How to pace yourself when running

How to pace yourself when running - main image

Using race pace techniques, running pace mantras, consistent pace matching and goal pace setting to pace yourself properly when running

Upping your game is difficult. One minute you can feel on form, and the next, you feel like you’re flagging. One day you beat your best time, and the next, you lose out by an entire 3 minutes. Whether you’re running a half marathon or your first 5k, consistency is key. Sure, a lot of factors are involved in your performance: sleep, rest, hydration, diet, and so on. But that doesn’t mean there aren’t solid tactics to help make up for downfalls. And what are those?

You guessed it – race pace.

Using a pace-based approach to flatten out your time differences is a great way to enact consistency. A steady running pace can help add miles onto your run, let alone provide a platform from which to improve speed too.

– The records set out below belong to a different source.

-- ==== Sys2Proof/Tests/Slice0.lean ====
section
/-! SUPPORT. Tests of the model: commands no sender can send, the spec's worked examples, and for each statement with
hypotheses a state and operands that meet them. -/

open Sys2Proof Sys2Proof.Machine

namespace Sys2Proof.Tests

set_option maxRecDepth 100000
set_option Elab.async false

/-! ### Commands that no sender can send -/

/-- An ordinary bus read, varied by each smoke test. -/
def aRead : Transaction := { master := 0, level := 0, kind := 1, addr := 0, len := 4 }
/-- A pair link header, varied by no test. -/
def aHeader : PlkHdr := { crcOk := true, ack := false, last := true, seq := 1, round := 0 }
/-- A start report, varied by each smoke test. -/
def aReport : StartReport :=
  { key := .run, selfTest := true, checks := [], migrated := 0, oldFormat := 1, newFormat := 1, migrationOk := true, retainOk := true,
    steps := Vector.replicate 3 0 }
/-- A PTP message, varied by each smoke test. -/
def aPtp : PtpMsg := { messageType := 0, domain := 0, seq := 0, body := [] }
/-- A received CAN frame, varied by each smoke test. -/
def aCan : CanRx := { ext := false, id := 1, fd := false, brs := false, esi := false, rtr := false, dlc := 0, data := [], sinceStart := 0 }
/-- A byte store out of order. -/
def unsorted : Mem := [(5, 1), (4, 1)]

theorem test_wf_admits : Instr.wf (.accessViolation aRead) = true ∧ Instr.wf (.moduleStart aReport) = true ∧
    Instr.wf (.ptpMessageReceived 0 aPtp) = true ∧ Instr.wf (.canFrameReceived 0 aCan) = true := by decide
theorem test_wf_refuses_mailboxWrite : Instr.wf (.mailboxWrite 0 0 []) = false ∧
    Instr.wf (.mailboxWrite 0 0 (List.replicate 257 none)) = false := by decide +kernel
theorem test_wf_refuses_registerWrite : Instr.wf (.registerWrite 0 0 0 0) = false ∧ Instr.wf (.registerWrite 0 0x1000 8 0) = false := by decide
theorem test_wf_refuses_registerLoRead : Instr.wf (.registerLoRead 0 0x1C 0) = false ∧ Instr.wf (.registerLoRead 0 0x1C 513) = false := by decide
theorem test_wf_refuses_stateCopyMessage : Instr.wf (.stateCopyMessage aHeader [.retained 0 unsorted [] [] []] true) = false := by decide
theorem test_wf_refuses_smlLoadPage : Instr.wf (.smlLoadPage 0 (zeros 1009)) = false ∧ Instr.wf (.smlLoadPage (2 ^ 32) []) = false := by decide +kernel
theorem test_wf_refuses_safetyPassword : Instr.wf (.safetyPassword 0 0 true (zeros 15)) = false := by decide
theorem test_wf_refuses_debugPortRequest : Instr.wf (.debugPortRequest (.access { aRead with len := 0 })) = false := by decide
theorem test_wf_refuses_memoryCorrected : Instr.wf (.memoryCorrected 4 0 1) = false := by decide
theorem test_wf_refuses_memoryUncorrectable : Instr.wf (.memoryUncorrectable 9 0 ⟨7, 0⟩ .program) = false := by decide
theorem test_wf_refuses_accessViolation : Instr.wf (.accessViolation { aRead with len := 257 }) = false ∧
    Instr.wf (.accessViolation { aRead with kind := 0 }) = false ∧ Instr.wf (.accessViolation { aRead with addr := 2 ^ 32 }) = false := by decide
theorem test_wf_refuses_ruleEpochLate : Instr.wf (.ruleEpochLate 2000) = false := by decide
theorem test_wf_refuses_ptpMessageReceived : Instr.wf (.ptpMessageReceived 0 { aPtp with messageType := 16 }) = false ∧
    Instr.wf (.ptpMessageReceived 0 { aPtp with domain := 256 }) = false := by decide
theorem test_wf_refuses_ptpOffsetMeasurement : Instr.wf (.ptpOffsetMeasurement 0 (-(2 ^ 63)) 0) = false ∧
    Instr.wf (.ptpOffsetMeasurement 0 0 (2 ^ 32)) = false := by decide
theorem test_wf_refuses_canFrameReceived : Instr.wf (.canFrameReceived 0 { aCan with id := 2048 }) = false ∧
    Instr.wf (.canFrameReceived 0 { aCan with ext := true, id := 2 ^ 29 }) = false := by decide
theorem test_wf_refuses_fieldSupplyChanged : Instr.wf (.fieldSupplyChanged 0 65536) = false := by decide
theorem test_wf_refuses_feedChanged : Instr.wf (.feedChanged 0 65536) = false := by decide
theorem test_wf_refuses_feedLoss : Instr.wf (.feedLoss 65536) = false := by decide
theorem test_wf_refuses_powerFailFlushed : Instr.wf (.powerFailFlushed 2 1) = false ∧ Instr.wf (.powerFailFlushed 0 (2 ^ 32)) = false := by decide
theorem test_wf_refuses_feedReturn : Instr.wf (.feedReturn (2 ^ 32) 0 0) = false ∧ Instr.wf (.feedReturn 0 65536 0) = false := by decide
theorem test_wf_refuses_holdupReady : Instr.wf (.holdupReady 65536 0 0) = false ∧ Instr.wf (.holdupReady 0 0 (2 ^ 32)) = false := by decide
theorem test_wf_refuses_holdupTopup : Instr.wf (.holdupTopup 0 65536) = false := by decide
theorem test_wf_refuses_moduleStart : Instr.wf (.moduleStart { aReport with oldFormat := 65536 }) = false := by decide

/-! ### The spec's own examples and published check values -/

/-- The published check value of the CRC-32C of R154 over the digits 1 to 9. -/
theorem test_crc32c : crc32c (ascii "123456789") = 0xE3069283 := by decide +kernel

/-- The SHA-256 of "abc" starts as FIPS 180-4 publishes it. -/
theorem test_sha256 : (sha256 (ascii "abc")).take 4 = [0xBA, 0x78, 0x16, 0xBF] := by decide +kernel

/-- 06, worked example of the exponent rule: the sum 1,252 x 2^55 at exponent -55 beside the output 2,292. -/
def exponentRule : List Fl := [{ m := 1252 * 2 ^ 55, e := -55 }, { m := 2292, e := 0 }]

/-- The example's new exponent and stored integrator. -/
theorem test_exponent_rule : (stageEnd exponentRule (-18) (-128) 127).exp = -18 ∧
    ((stageEnd exponentRule (-18) (-128) 127).put { m := 1252 * 2 ^ 55, e := -55 }).m = 328204288 := by decide +kernel

/-- The example with e_max at -19: clamped, clipped and both flags set. -/
theorem test_exponent_rule_clamped : (stageEnd exponentRule (-18) (-128) (-19)).exp = -19 ∧
    (stageEnd exponentRule (-18) (-128) (-19)).range = true ∧ (stageEnd exponentRule (-18) (-128) (-19)).sat = true ∧
    ((stageEnd exponentRule (-18) (-128) (-19)).put { m := 2292, e := 0 }).m = 2 ^ 30 - 1 := by decide +kernel

/-- 03, worked example of the gather budget: a ring of eight drives of 16 axes, three gather frames, links of 10 m. -/
def ringExample : Schedule :=
  { format := 1, id := 1, net := 0, topo := 0, period := 125, motionLost := 3, stationLost := 2, gatherLaunch := 2000, gatherDone := 42000,
    engineStart := 42000, commit := 48000, commandLaunch := 50000, delay := 50, axes := [], image := [],
    windows := (List.range 128).map fun a =>
      { node := 1 + a / 16, station := false, down := false, port2 := false, frame := a / 53, off := 28 * (a % 53), len := 28,
        period := 1, phase := 0, hold := 4, slot := 0 } }

/-- The example's U of 3,746 wire bytes and G of 36.728 µs. -/
theorem test_gather_budget : ringExample.upstream = 3746 ∧
    gatherTime ringExample { side1 := [], side2 := [], map := [], arm1 := false, arm2 := false, self := 62 } = 36728 := by decide +kernel

/-- An empty queue leaves the block as it is. -/
theorem test_idle : step State.reset = .next State.reset := rfl

/-! ### States and operands that meet the statements' hypotheses -/

/-! States and operands that several tests share: a running holder (wRun), a command in execution (wCmd), schedules, images
and the safety set that they build on. -/

def wExec (code : Nat) (req : List Byte) : Exec :=
  { id := 7, port := 0, mbx := 0, code := code, tag := 0, noIrq := false, req := req, cap := 4032, cls := .safety, phase := .checked, start := 0, pendingSent := false, portReset := false, rules := none, rights := none, task := none }
def wCmd (code : Nat) (req : List Byte) (f : Rc8 → Rc8) : State := State.reset.after fun s => { f s with execs := [wExec code req] }
def wWin (down : Bool) (off : Nat) : Window := { node := 1, station := false, down := down, port2 := false, frame := 0, off := off, len := 24, period := 1, phase := 0, hold := 3, slot := 0 }
def wSch (id : Nat) : Schedule := { format := 1, id := id, net := 0, topo := 0, period := 125, motionLost := 3, stationLost := 8, gatherLaunch := 5000, gatherDone := 40000, engineStart := 45000, commit := 80000, commandLaunch := 90000, delay := 10, windows := [wWin false 0, wWin true 0], axes := [{ axis := 0, node := 1, pos := 0 }], image := [] }
def wRun (s : Rc8) : Rc8 :=
  { s with
    svpReady := true
    pwr := { s.pwr with domains := 0xFFF#12 }
    clk := { s.clk with refosc := 20000000000, ptu := 8 * 125000 * 65536 }
    rnd := { s.rnd with round := 8 }
    sch := s.sch.set 0 ((s.sch[0]).put (wSch 3))
    net := s.net.set 0 { s.net[0] with state := .master, guard := { lease := true, closed := false, good := 0, cuts := 5, faults := 6 }, ports := Vector.replicate 4 { NetPort.reset with link := true, ups := 2 } }
    pair := { s.pair with token := .holder, pulse := true, epoch := 4, leaseEnd := 20000100000 } }
def wRunS : State := State.reset.after wRun
def wSby : State := wRunS.after fun s => { s with pair := { s.pair with token := .standby, pulse := false, synced := true, plk := { s.pair.plk with up := true, lanes := 2, awaiting := [] , lastTx := 5, lastRx := 6 }, partner := { s.pair.partner with present := true } } }
def wImg0 (id : Nat) : List Byte := le 2 1 ++ le 2 id ++ le 1 0 ++ le 1 0 ++ le 2 2 ++ le 4 125000 ++ le 2 1 ++ le 1 3 ++ le 1 8 ++ le 4 5000 ++ le 4 40000 ++ le 4 45000 ++ le 4 80000 ++ le 4 90000 ++ zeros 4 ++ le 2 10 ++ zeros 22 ++
  (le 1 1 ++ le 1 0 ++ le 1 0 ++ zeros 1 ++ le 2 0 ++ le 2 28 ++ le 2 1 ++ le 2 0 ++ le 2 0 ++ le 2 0) ++ (le 1 1 ++ le 1 2 ++ le 1 0 ++ zeros 1 ++ le 2 0 ++ le 2 28 ++ le 2 1 ++ le 2 0 ++ le 2 4 ++ le 2 0) ++ (le 1 0 ++ le 1 1 ++ zeros 2)
def wImg (id : Nat) : List Byte := (wImg0 id).take 36 ++ le 4 (crcWithout (wImg0 id) 36) ++ (wImg0 id).drop 40
def wC (code : Nat) (req : List Byte) : State := wCmd code req wRun
def wCF (code : Nat) (req : List Byte) (f : Rc8 → Rc8) : State := wCmd code req fun s => f (wRun s)
/-- The record of an axis without a function. -/
def wIdle : List Byte := [0, 0, 1, 0] ++ le 4 0 ++ le 4 0 ++ le 4 0 ++ le 4 1 ++ le 4 0 ++ le 4 1 ++ le 2 0 ++ le 2 0
/-- A safety set up to its axis record 3. -/
def wSetHead : List Byte :=
  le 4 0x31534653 ++ le 2 1 ++ le 2 3 ++ le 4 8512 ++ le 4 1050931657 ++ [0, 3, 5, 0] ++ le 4 600 ++ le 2 100 ++ zeros 38 ++ (wIdle ++ wIdle ++ wIdle) ++
  ([1, 2, 4, 0] ++ le 4 1000 ++ le 4 500 ++ le 4 0 ++ le 4 1000 ++ le 4 100 ++ le 4 900 ++ le 2 0 ++ le 2 0)
/-- The set after its axis records. -/
def wSetTail : List Byte :=
  (List.replicate 16 ([1, 0, 0, 0] ++ le 4 0)).flatten ++ (le 2 4 ++ [7, 0] ++ le 2 200 ++ le 2 10 ++ zeros 8) ++ (le 2 4 ++ [1, 0] ++ le 2 200 ++ le 2 10 ++ zeros 8) ++
  (List.replicate 6 (le 2 0 ++ [0, 0] ++ le 2 100 ++ le 2 1 ++ zeros 8)).flatten
def wSet : List Byte := wSetHead ++ ((List.replicate 252 wIdle).flatten ++ wSetTail)
def wSafe (s : Rc8) : Rc8 := { s with nv := { s.nv with safeActive := some wSet } }
def wHdr (id : Nat) (body : List Byte) : List Byte :=
  le 4 0x31475250 ++ le 2 1 ++ le 2 1 ++ le 8 id ++ le 4 16 ++ le 4 0 ++ le 4 64 ++ le 4 64 ++ [1, 4, 0, 1, 0, 0, 0, 0] ++ le 4 (512 + body.length) ++ le 4 0 ++
    sha256 body ++ ([0, 1] ++ le 2 1 ++ le 2 0 ++ le 2 0 ++ le 4 100000 ++ le 4 0) ++ zeros (512 - 96)
def wImgB (id : Nat) : List Byte := let b := wHdr id (zeros 64) ++ zeros 64; b.take 44 ++ le 4 (crcWithout b 44) ++ b.drop 48
def wEntry : TaskEntry := { core := 0, images := 1, period := 1, phase := 0, offset := 100000, entry := 0 }
def wTask (st : TaskSt) : Task := { Task.reset with cfg := some wEntry, st := st, seq := 4 }
def wTk (m : Mode) (f : Task → Task) (s : Rc8) : Rc8 := { s with run := { s.run with started := true, mode := m, mono := 1000, motionOut := [1,2], motionPrev := [0], setGen := 9, motionIn := [4,5], tasks := s.run.tasks.set 0 (f (wTask .waiting)) } }
def wTkS (m : Mode) (f : Task → Task) : State := wRunS.after (wTk m f)
def wRel : Milestone := { kind := 8, source := 1, param := 0, off := 100000, div := 1, phase := 0, enabled := true }
def wPkg (id : Nat) (marked : Nat) : Package := { id := 77, base := 5, newId := id, timeout := 1000, marked := marked, strict := false, image := parseImage (wImgB id), engine := [(3, le 2 1 ++ zeros 766)], learn := [], scheds := #v[none, none], check := 5 }
def wBlk (last : Byte) (d : List Byte) : List Byte := [last, 0, 0, 0] ++ le 4 d.length ++ le 4 0 ++ le 4 (crc32c d) ++ d
def wIm (b : Nat) (s : Rc8) : Rc8 := { wTk .stop id s with nv := { s.nv with active := some (parseImage (wImgB b)) } }
def wOut : CycleOut := { ns := 5000, motion := [7,8,9], station := [], data := [], granules := [(64, [1,2,3])], requests := [], calls := [], timers := [], edges := [] }
def wRn : State := wTkS .run fun t => { t with st := .running }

It doesn’t matter whether you want an average running pace or a much quicker one, using these techniques will help.

Finding the mark

First of all, it’s good to find what pace feels right. An easy pace or average pace could be great for a long-term training strategy, but if that marathon is drawing ever closer and you haven’t the time, then a more challenging one will have to do.

So how do you get there?

All you need to do is identify a target pace through running and settle with what feels right. But using metrics and measurement is super useful, too, i.e. figuring out the pace you’ll need to hit for a 10k completion time in 45 minutes. And you can look to technology in order to help with this.

Running splits

Your goal race pace can be helped by running splits. This classic approach sees you split your pace into two or more, using individual paces to achieve a great overall average pace. The perceived effort overall will feel different because you’ve split your effort into parts, let alone the physical endurance mechanisms of split pacing.

Talk test

If you want the same pace as the pros, then you could use the talk test, too.

This classic approach makes use of grounded feelings, attention and alertness to your running output. Simply, you need to stop all music or talking to focus on the run itself. You should be aware of your breathing, perceived exertion and how different paces feel. This will help identify, ”your running RPE along with the final pace on your watch to begin making that correlation while you run.”


Whether it’s a relatively flat course or a bumpy race day, you want to understand how your body feels. In order to understand that, you have to try pushing it (or pulling it) to different levels. A constant pace is great… but only if it’s an effective one. Don’t try to just run the race distance over and over again – you need to make use of training snippets too.


What does optimal foot turnover mean?

The ideal stride is to reach 170-180 footfalls per minute” This will help keep a good rate of running going.